Turpin Family: Diane Sawyer David-Louis Turpin/Facebook; Manoli Figetakis/Getty

David-Louis Turpin/Facebook; Manoli Figetakis/Getty
The youngest Turpin siblings are finally telling their story in their own words, years after escaping the infamous “House of Horrors” and then enduring fresh trauma inside the very foster system that was supposed to protect them. Their first public interview pulls the camera back on a saga that did not end with a daring 911 call, but kept unfolding in courtrooms, social services offices, and crowded group homes.
What they describe is not just a family nightmare, but a stress test of how child welfare works when the whole world is watching. Their voices now cut through the old headlines, forcing a hard look at how such extreme abuse by David and Louise Turpin could go undetected for so long, and how new abusers were able to step in once the children were freed.
The escape from the Turpin “House of Horrors” and the first taste of freedom
For years, the Turpin children lived almost entirely out of sight, trapped in a Perris, California home that authorities would later call a “House of Horrors.” The youngest siblings now describe how, inside that house, daily life meant hunger, isolation, and the constant threat of punishment if they broke rigid rules set by Their parents, David and Louise. At times, the children were chained to their beds or confined in cages, a level of cruelty that stunned even seasoned investigators when the story finally broke into public view.
The turning point came when one of the older sisters climbed out of a window and called 911, a moment that veteran journalist Diane Sawyer has highlighted as the hinge between captivity and a new, uncertain future. In a video message shared in Jan, she described The Turpin family as “a house of horror,” noting that Some of the 13 children had been tortured and held prisoner before that escape, and Then everything changed when a terrified teenager reached for a phone and asked for help, as she recounted in an online reel. Former detective Thomas Salisbury, who worked the case, has since spoken about how the investigation into David and Louise Turpin exposed deep gaps in how authorities track and respond to extreme child abuse, reflecting on the early days of the probe in an extended interview.

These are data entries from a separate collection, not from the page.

/-- What the stage knows of a slot once a step names it. VERSION of the last generated token goes on, or comes from
the summary that a resumed episode left here; none generated gives 0 (R446). -/
def State.seeSlot (s : State) (g k : Nat) (e : List Byte) : State :=
  let fl := e.getD 0 0
  if !bit fl 0 then s
  else
    let id := BitVec.ofNat 32 (lef e 4 4)
    let ep := BitVec.ofNat 16 (lef e 8 2)
    let sum := s.devBytes (s.summaryAt (lef e 12 2)) 64
    let ver := match sget none (s.egroup g).info k with
      | some q => if q.id = id ∧ q.epoch = ep then some q.ver else none
      | none => none
    let ver := ver.getD (if bit fl 2 ∧ lef sum 8 4 = id.toNat ∧ lef sum 12 2 = ep.toNat then BitVec.ofNat 64 (lef sum 0x18 8)
      else 0)
    s.modGroup g (fun q => { q with info := sset none q.info k (some { id := id, epoch := ep, len := lef e 0x10 8, ver := ver }) })

/-- A step joins the queue of its context on this chip, its block written into the step tensor (R431 to R433). -/
def State.takeStep (s : State) (g : Fin 128) (num ver : Word64) (block : List Byte) (home : BitVec 12) : State :=
  let x := s.gCtx g
  let s := s.engWrite .default x (s.gStepT g) (0x4000 * g.val) block false
  let s : State := (List.range 256).foldl (fun (s : State) k => s.seeSlot g k (blockSlot block k)) s
  s.modEpsCtx x (fun e => { e with queue := e.queue ++ [{ group := g, num := num, version := ver, block := block
                                                          home := home, emits := [], poison := false }] })

/-- Is a slot ACTIVE in a step (R436)? -/
def EStep.hasSlot (t : EStep) (k : Nat) : Bool := bit ((blockSlot t.block k).getD 0 0) 0

/-! ### Opening a step (R430, R431) -/

/-- Episodes of a group, with their table index. -/
def State.groupEpisodes (s : State) (g : Nat) : List (Nat × Episode) :=
  s.eps.eps.filterMap (fun e => match e.2 with
    | some p => if p.group.val = g then some (e.1, p) else none
    | none => none)

/-- May a step of a group open now, its turn apart (R430; 19_receipts.md R560)? -/
def State.openDue (s : State) (g : Nat) : Bool :=
  s.gOn g && s.gHome g && (s.egroup g).flight.isNone
    && (s.groupEpisodes g).any (fun e => e.2.state == .ready || e.2.state == .active)
    && decide (s.eps.recq.length < 65536) && (s.assignable (s.groupMdl g)).isSome && !s.genHalted

/-- Is it a group's turn: the first due group in ascending order after the last one served? -/
def State.openTurn (s : State) (g : Nat) : Bool :=
  s.openDue g && (List.range ((g + 127 - s.eps.lastOpen) % 128)).all (fun i => !s.openDue ((s.eps.lastOpen + 1 + i) % 128))

/-- The oldest READY episode of a group. -/
def State.oldestReady (s : State) (g : Nat) : Option Nat :=
  ((s.groupEpisodes g).foldl (fun (m : Option (Nat × Nat)) e =>
    let key := e.2.epoch.toNat * 2 ^ 32 + e.2.id.toNat
    if e.2.state ≠ .ready then m
    else match m with
      | none => some (key, e.1)
      | some b => if key < b.1 then some (key, e.1) else m) none).map (fun e => e.2)

/-- Fill the empty slots: the episodes placed now. -/
def State.fillSlots (s : State) (g : Nat) : Nat → List Nat → State × List Nat
  | 0, new => (s, new)
  | n + 1, new =>
    let k := s.gSlots g - (n + 1)
    if (sget none (s.egroup g).slots k).isSome then s.fillSlots g n new
    else match s.oldestReady g with
      | none => (s, new)
      | some i =>
        let s := s.modGroup g (fun q => { q with slots := sset none q.slots k (some i) })
        (s.modEpisode i (fun e => { e with state := .active, slot := some (Fin.ofNat 256 k) })).fillSlots g n (i :: new)

/-- Reserve budget slot by slot (R450): the step's slots, and the episodes whose reservation fails. -/
def State.reserveSlots (s : State) (g : Nat) : Nat → List StepSlot → List Nat → State × List StepSlot × List Nat
  | 0, got, short => (s, got.reverse, short.reverse)
  | n + 1, got, short =>
    let k := s.gSlots g - (n + 1)
    match sget none (s.egroup g).slots k with
    | none => s.reserveSlots g n got short
    | some i => match s.episode i with
      | none => s.reserveSlots g n got short
      | some e =>
        if e.state ≠ .active then s.reserveSlots g n got short
        else
          let t := s.epsTenant e.ctx
          let need := min (1 + s.gDrafts g) (e.maxLen - e.len)
          if s.credit t < need then s.reserveSlots g n got (i :: short)
          else (s.setCredit t (s.credit t - need)).reserveSlots g n
                 ({ slot := Fin.ofNat 256 k, ep := some i, id := e.id, epoch := e.epoch, reserve := need } :: got) short

/-- A slot table entry. -/
def slotEntry (e : Episode) (i : Nat) (isNew : Bool) : List Byte :=
  leBytes 1 (1 + 2 * bnat isNew + 4 * bnat e.summary) ++ leBytes 3 0 ++ leBytes 4 e.id.toNat ++ leBytes 2 e.epoch.toNat
    ++ leBytes 2 i ++ leBytes 4 0 ++ leBytes 8 e.len ++ leBytes 4 e.last.toNat ++ leBytes 4 0

/-- The step block and slot table. -/
def State.stepBlock (s : State) (g : Nat) (num ver : Word64) (ss : List StepSlot) (new : List Nat) : List Byte :=
  leBytes 8 num.toNat ++ leBytes 8 ver.toNat ++ leBytes 1 g ++ leBytes 1 (s.gDrafts g) ++ leBytes 2 ss.length ++ leBytes 44 0
    ++ (List.range 256).flatMap (fun k =>
      match (ss.find? (fun t => t.slot.val == k)).bind (fun t => t.ep) with
      | some i => match s.episode i with
        | some e => slotEntry e i (new.contains i)
        | none => leBytes 32 0
      | none => leBytes 32 0)

/-- Open a step of a group (R431). -/
def State.openStep (s : State) (g : Fin 128) : State :=
  let m := s.groupMdl g
  match s.assignable m with
  | none => s
  | some ver =>
    let s := s.modMdl m (fun d => { d with assigned := ver })
    let (s, new) := s.fillSlots g (s.gSlots g) []
    let (s, ss, short) := s.reserveSlots g (s.gSlots g) [] []
    let s : State := short.foldl (fun s i => s.pauseEpisode i 4) s
    let num := s.breg64 g pEPS 0x838
    let block := s.stepBlock g num ver ss new
    let s := s.setBreg64 g pEPS 0x838 (num + 1)
    let s := s.modGroup g (fun q => { q with flight := some (num, ver), stepSlots := ss, dones := [], poison := false, emits := [] })
    let s : State := { s with eps := { s.eps with lastOpen := g.val, opened := s.eps.opened ++ [g] } }
    let s : State := (s.gPipe g).foldl (fun s c =>
      if c.toNat = s.myAddr then s else s.epsSend 0x50 c.toNat g 0 num ver block) s
    s.takeStep g num ver block (BitVec.ofNat 12 s.myAddr)

/-- STEP_OPEN (R430, R431). -/
def execStepOpen (g : Fin 128) (s : State) : Host.Outcome State Fault Refusal :=
  ok (if s.pgEn pEPS ∧ s.openTurn g then s.engineEvent dEPS (fun s => s.openStep g) else s)

/-! ### Commit (R438 to R442, R457) -/

/-- The tokens that a slot commits: positions from 0 while they were emitted, to the first that ends, pauses or fills
the history (R439). -/
def State.takeTokens (s : State) (g : Nat) (e : Episode) (emits : List EmitRec) : Nat → List EmitRec → List EmitRec
  | 0, got => got.reverse
  | n + 1, got =>
    let p := got.length
    match emits.find? (fun r => r.draft.val == p) with
    | none => got.reverse
    | some r =>
      if e.maxLen < e.len + p + 1 then got.reverse
      else
        let stops := r.last || (decide (s.breg g pEPS 0x218 ≤ r.token) && decide (r.token ≤ s.breg g pEPS 0x21C))
          || e.len + p + 1 == e.maxLen
        if stops then (r :: got).reverse else s.takeTokens g e emits n (r :: got)

/-- A history entry (R440). -/
def historyEntry (r : EmitRec) (ver : Word64) : List Byte :=
  leBytes 4 r.token.toNat ++ leBytes 2 (2 * bnat (r.draft != 0) + 4 * bnat r.last) ++ leBytes 2 0 ++ leBytes 8 ver.toNat

/-- What the commit of one slot gives: its COMMIT byte, its part of the chain record, its tokens, and what follows
for its episode: end, or causes of a pause. -/
structure SlotCommit where
  slot : Fin 256
  byte : Nat
  entry : List Byte
  tokens : Nat
  ends : Option Nat
  pauses : Option (Nat × BitVec 3)

/-- Commit one slot (R439, R440, R451, R454, R457). -/
def State.commitSlot (s : State) (g : Nat) (ver : Word64) (poison : Bool) (emits : List EmitRec) (t : StepSlot) :
    SlotCommit × State :=
  let ten := s.epsTenant (s.gCtx g)
  let head (n : Nat) : List Byte := leBytes 4 t.id.toNat ++ leBytes 2 t.epoch.toNat ++ leBytes 1 n ++ leBytes 1 0
  let drafts := s.gDrafts g
  let nothing : SlotCommit := { slot := t.slot, byte := 0xFF, entry := head 0, tokens := 0, ends := none, pauses := none }
  let back (s : State) : State := (s.setCredit ten (s.credit ten + t.reserve)).inc pEPS 0xF18 drafts
  match t.ep.bind (fun i => (s.episode i).map (fun e => (i, e))) with
  | none => (nothing, back s)
  | some (i, e) =>
    let host : BitVec 3 := if e.pauseAsk then 2 else 0
    let still : SlotCommit := { nothing with pauses := if host = 0 then none else some (i, host) }
    if poison then (still, s.epsEvent 5 e.causes.toNat stINVALIDATED_POISON e |> back)
    else
      let mine := emits.filter (fun r => r.slot.toNat == t.slot.val)
      let toks := s.takeTokens g e mine (drafts + 1) []
      let n := toks.length
      if n = 0 then
        (still, back (if mine.any (fun r => r.draft == 0) then s else s.inc pEPS 0xF20))
      else
        let bytes := toks.flatMap (fun r => historyEntry r ver)
        let s := s.engWrite .default e.ctx e.tensor.toNat (e.off + 16 * e.len) bytes (toks.any (fun r => r.poison))
        let lastR := toks.getLast?.getD { slot := 0, draft := 0, token := 0, last := false, poison := false }
        let len := e.len + n
        let s := s.modEpisode i (fun e => { e with len := len, last := lastR.token })
        let s := s.setCredit ten (s.credit ten + (t.reserve - n))
        let s := s.setBreg64 ten pEPS 0x860 (s.breg64 ten pEPS 0x860 + BitVec.ofNat 64 n)
        let s := ((s.inc pEPS 0xF08 n).inc pEPS 0xF10 (n - 1)).inc pEPS 0xF18 (drafts - (n - 1))
        let done := lastR.last || len == e.maxLen
        let out : BitVec 3 := if s.breg g pEPS 0x218 ≤ lastR.token ∧ lastR.token ≤ s.breg g pEPS 0x21C then 1 else 0
        ({ slot := t.slot, byte := n - 1, entry := head n ++ bytes, tokens := n
           ends := if done then some i else none
           pauses := if done ∨ (out ||| host) = 0 then none else some (i, out ||| host) }, s)
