/-- A reduction: inactive lanes take the identity; every lane of VD and SS take the result. -/
def vred (latV latS : Nat) (ident : Word32) (signed : Bool) (o : VOp) (k : Core)
    (f : Word32 → Word32 → Word32 × FFlags) : IRes :=
  let act := k.th.active o
  let r := redTree f 6 ((List.range 64).map (fun l => if act l then vlane (k.th.v o.va) l else ident)) 0
  let po := k.th.vp o.va || k.th.ap o
  .go { lands := [(latV, .vreg o.vd (BitVec.allOnes 2048) (vecOf (fun _ => r.1)) po),
                  (latS, .sreg o.ss (if signed then r.1.signExtend 64 else r.1.setWidth 64) po)]
        flags := r.2
        reads := predRead o ++ [(Loc.v o.va, 0)] }

/-- FARGMAX over the active lanes that are not NaN: maximum and lowest lane holding it. -/
def argmax (act : Nat → Bool) (v : BitVec 2048) : Option (Word32 × Nat) :=
  let ls := (List.range 64).filter (fun l => act l && !(f32val (vlane v l)).isNan)
  ls.foldl (fun m l => match m with
    | none => some (vlane v l, l)
    | some (x, i) => if ltTotal (f32val x) (f32val (vlane v l)) then some (vlane v l, l) else some (x, i)) none

/-- VRED FSUM (R165). -/
def execFsum (o : VOp) (s : State) : Host.Outcome State Fault Refusal :=
  ok (issue o.core (encV 0x24 0 o) (fun _ _ k => vred 14 15 0 false o k fadd) s)

/-- VRED FMAX (R165). -/
def execFmax (o : VOp) (s : State) : Host.Outcome State Fault Refusal :=
  ok (issue o.core (encV 0x24 1 o) (fun _ _ k => vred 14 15 (inf32 true) false o k (fminmax true)) s)

/-- VRED FMIN (R165). -/
def execFmin (o : VOp) (s : State) : Host.Outcome State Fault Refusal :=
  ok (issue o.core (encV 0x24 2 o) (fun _ _ k => vred 14 15 (inf32 false) false o k (fminmax false)) s)

/-- VRED FARGMAX: NaN and 64 when no active lane holds a number (R165). -/
def execFargmax (o : VOp) (s : State) : Host.Outcome State Fault Refusal :=
  ok (issue o.core (encV 0x24 3 o) (fun _ _ k =>
    let r := (argmax (k.th.active o) (k.th.v o.va)).getD (qnan32, 64)
    let po := k.th.vp o.va || k.th.ap o
    .go { lands := [(14, .vreg o.vd (BitVec.allOnes 2048) (vecOf (fun _ => r.1)) po),
                    (15, .sreg o.ss (BitVec.ofNat 64 r.2) po)]
          reads := predRead o ++ [(Loc.v o.va, 0)] }) s)

/-- VRED ISUM (R165). -/
def execIsum (o : VOp) (s : State) : Host.Outcome State Fault Refusal :=
  ok (issue o.core (encV 0x24 4 o) (fun _ _ k => vred 8 9 0 true o k (fun a b => (a + b, 0))) s)

/-- VRED IMAX (R165). -/
def execImax (o : VOp) (s : State) : Host.Outcome State Fault Refusal :=
  ok (issue o.core (encV 0x24 5 o) (fun _ _ k => vred 8 9 0x80000000 true o k (fun a b => (if a.slt b then b else a, 0))) s)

From rescue to new trauma in foster care
When the children were removed from their parents’ control, the public narrative quickly shifted to relief, with many assuming that the hardest part of their journey was over. The youngest siblings now say that was not the case. In their first on-camera conversation, three of the Turpin siblings sit down with Diane Sawyer and speak publicly for the first time about what happened after the rescue, describing how the promise of safety collided with a foster care system that was not ready for the weight of their needs, as seen in a televised interview. The youngest Turpin siblings recount how they tried to adjust to ordinary routines like school, shared meals, and simple freedoms, while still carrying the scars of years of control inside the House of Horrors, a story they now share in depth in a new profile.
Instead of a clean break from abuse, several of the siblings landed with foster parents who would later be accused of harming them again. Foster parents of several Turpin siblings were eventually charged and then sentenced on child abuse counts, after They pleaded guilty to child endangerment and related offenses tied to their treatment of the children, according to a detailed court summary. Attorney Elan Zektser has said that the Turpin children tried to speak up about what was happening in that foster home, but, as he put it, “many times, they were shut down,” describing how reports of mistreatment were allegedly ignored or minimized by people who should have intervened, in comments captured in a recorded interview.
The fallout from that second wave of abuse has stretched into civil court. Turpin kids are now poised to receive a payout after being abused for 3 years by a foster family that had been publicly praised for “saving” them from their parents’ torture, with one report describing how the settlement traces back to what happened inside their home in Perris, California, in an Exclusive account. The siblings have also filed a broader civil lawsuit against Riverside County, arguing that officials failed to protect them from years of abuse both before and after the rescue, and court filings note that Some of the older Turpin children are now out on their own, in college or working, while others continue to navigate services that the county says it is trying to improve through a significant reduction of caseloads, according to a recent legal update.